Saved data entries
--------

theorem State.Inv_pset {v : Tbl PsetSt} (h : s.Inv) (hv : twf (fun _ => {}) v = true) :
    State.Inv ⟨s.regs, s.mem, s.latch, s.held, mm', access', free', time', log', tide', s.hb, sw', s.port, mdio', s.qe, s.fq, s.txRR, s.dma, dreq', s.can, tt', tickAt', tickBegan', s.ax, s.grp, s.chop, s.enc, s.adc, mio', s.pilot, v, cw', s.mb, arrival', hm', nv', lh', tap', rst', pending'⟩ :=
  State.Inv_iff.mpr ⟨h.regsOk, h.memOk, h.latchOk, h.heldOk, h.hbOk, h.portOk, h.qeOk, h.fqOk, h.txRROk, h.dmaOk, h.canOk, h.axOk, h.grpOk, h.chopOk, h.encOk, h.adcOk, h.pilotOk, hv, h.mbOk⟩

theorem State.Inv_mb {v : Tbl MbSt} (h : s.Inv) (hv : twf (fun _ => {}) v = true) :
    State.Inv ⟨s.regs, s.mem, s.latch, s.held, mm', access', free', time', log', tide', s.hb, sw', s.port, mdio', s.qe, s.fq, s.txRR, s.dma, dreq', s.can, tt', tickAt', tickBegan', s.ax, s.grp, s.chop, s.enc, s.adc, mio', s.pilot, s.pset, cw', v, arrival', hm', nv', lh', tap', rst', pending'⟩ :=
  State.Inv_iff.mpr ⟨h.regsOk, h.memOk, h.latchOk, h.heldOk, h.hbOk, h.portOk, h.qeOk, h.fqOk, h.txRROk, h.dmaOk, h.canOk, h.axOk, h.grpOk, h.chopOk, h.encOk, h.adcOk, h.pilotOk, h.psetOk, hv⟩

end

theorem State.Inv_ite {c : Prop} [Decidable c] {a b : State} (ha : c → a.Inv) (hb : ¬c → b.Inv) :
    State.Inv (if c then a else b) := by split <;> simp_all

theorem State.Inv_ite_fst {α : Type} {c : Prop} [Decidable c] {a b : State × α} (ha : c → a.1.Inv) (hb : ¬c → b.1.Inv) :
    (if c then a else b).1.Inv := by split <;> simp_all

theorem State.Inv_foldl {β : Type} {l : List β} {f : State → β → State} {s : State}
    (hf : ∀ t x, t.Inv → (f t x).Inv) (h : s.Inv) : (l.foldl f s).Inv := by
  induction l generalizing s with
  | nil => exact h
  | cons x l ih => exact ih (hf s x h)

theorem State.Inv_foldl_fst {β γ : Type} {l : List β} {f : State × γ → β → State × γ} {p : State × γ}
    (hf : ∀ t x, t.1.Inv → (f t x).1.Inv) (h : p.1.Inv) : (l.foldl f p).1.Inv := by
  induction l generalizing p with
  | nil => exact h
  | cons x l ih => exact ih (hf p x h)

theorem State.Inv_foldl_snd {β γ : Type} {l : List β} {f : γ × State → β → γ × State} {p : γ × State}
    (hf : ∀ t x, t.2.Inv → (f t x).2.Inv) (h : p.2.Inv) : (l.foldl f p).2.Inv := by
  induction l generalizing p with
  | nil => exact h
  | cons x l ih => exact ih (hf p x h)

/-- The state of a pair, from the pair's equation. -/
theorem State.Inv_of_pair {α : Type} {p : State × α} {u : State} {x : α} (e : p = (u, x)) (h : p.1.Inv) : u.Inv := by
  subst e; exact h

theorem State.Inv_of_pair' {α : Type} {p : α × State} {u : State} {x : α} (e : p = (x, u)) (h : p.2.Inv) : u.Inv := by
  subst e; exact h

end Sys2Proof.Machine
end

--------

Assignment:
Please write out the entries exactly, keeping every line intact.

Solution:
theorem State.Inv_pset {v : Tbl PsetSt} (h : s.Inv) (hv : twf (fun _ => {}) v = true) :
    State.Inv ⟨s.regs, s.mem, s.latch, s.held, mm', access', free', time', log', tide', s.hb, sw', s.port, mdio', s.qe, s.fq, s.txRR, s.dma, dreq', s.can, tt', tickAt', tickBegan', s.ax, s.grp, s.chop, s.enc, s.adc, mio', s.pilot, v, cw', s.mb, arrival', hm', nv', lh', tap', rst', pending'⟩ :=
  State.Inv_iff.mpr ⟨h.regsOk, h.memOk, h.latchOk, h.heldOk, h.hbOk, h.portOk, h.qeOk, h.fqOk, h.txRROk, h.dmaOk, h.canOk, h.axOk, h.grpOk, h.chopOk, h.encOk, h.adcOk, h.pilotOk, hv, h.mbOk⟩

theorem State.Inv_mb {v : Tbl MbSt} (h : s.Inv) (hv : twf (fun _ => {}) v = true) :
    State.Inv ⟨s.regs, s.mem, s.latch, s.held, mm', access', free', time', log', tide', s.hb, sw', s.port, mdio', s.qe, s.fq, s.txRR, s.dma, dreq', s.can, tt', tickAt', tickBegan', s.ax, s.grp, s.chop, s.enc, s.adc, mio', s.pilot, s.pset, cw', v, arrival', hm', nv', lh', tap', rst', pending'⟩ :=
  State.Inv_iff.mpr ⟨h.regsOk, h.memOk, h.latchOk, h.heldOk, h.hbOk, h.portOk, h.qeOk, h.fqOk, h.txRROk, h.dmaOk, h.canOk, h.axOk, h.grpOk, h.chopOk, h.encOk, h.adcOk, h.pilotOk, h.psetOk, hv⟩

end

theorem State.Inv_ite {c : Prop} [Decidable c] {a b : State} (ha : c → a.Inv) (hb : ¬c → b.Inv) :
    State.Inv (if c then a else b) := by split <;> simp_all

theorem State.Inv_ite_fst {α : Type} {c : Prop} [Decidable c] {a b : State × α} (ha : c → a.1.Inv) (hb : ¬c → b.1.Inv) :
    (if c then a else b).1.Inv := by split <;> simp_all

theorem State.Inv_foldl {β : Type} {l : List β} {f : State → β → State} {s : State}
    (hf : ∀ t x, t.Inv → (f t x).Inv) (h : s.Inv) : (l.foldl f s).Inv := by
  induction l generalizing s with
  | nil => exact h
  | cons x l ih => exact ih (hf s x h)

theorem State.Inv_foldl_fst {β γ : Type} {l : List β} {f : State × γ → β → State × γ} {p : State × γ}
    (hf : ∀ t x, t.1.Inv → (f t x).1.Inv) (h : p.1.Inv) : (l.foldl f p).1.Inv := by
  induction l generalizing p with
  | nil => exact h
  | cons x l ih => exact ih (hf p x h)

theorem State.Inv_foldl_snd {β γ : Type} {l : List β} {f : γ × State → β → γ × State} {p : γ × State}
    (hf : ∀ t x, t.2.Inv → (f t x).2.Inv) (h : p.2.Inv) : (l.foldl f p).2.Inv := by
  induction l generalizing p with
  | nil => exact h
  | cons x l ih => exact ih (hf p x h)

/-- The state of a pair, from the pair's equation. -/
theorem State.Inv_of_pair {α : Type} {p : State × α} {u : State} {x : α} (e : p = (u, x)) (h : p.1.Inv) : u.Inv := by
  subst e; exact h

theorem State.Inv_of_pair' {α : Type} {p : α × State} {u : State} {x : α} (e : p = (x, u)) (h : p.2.Inv) : u.Inv := by
  subst e; exact h

end Sys2Proof.Machine
end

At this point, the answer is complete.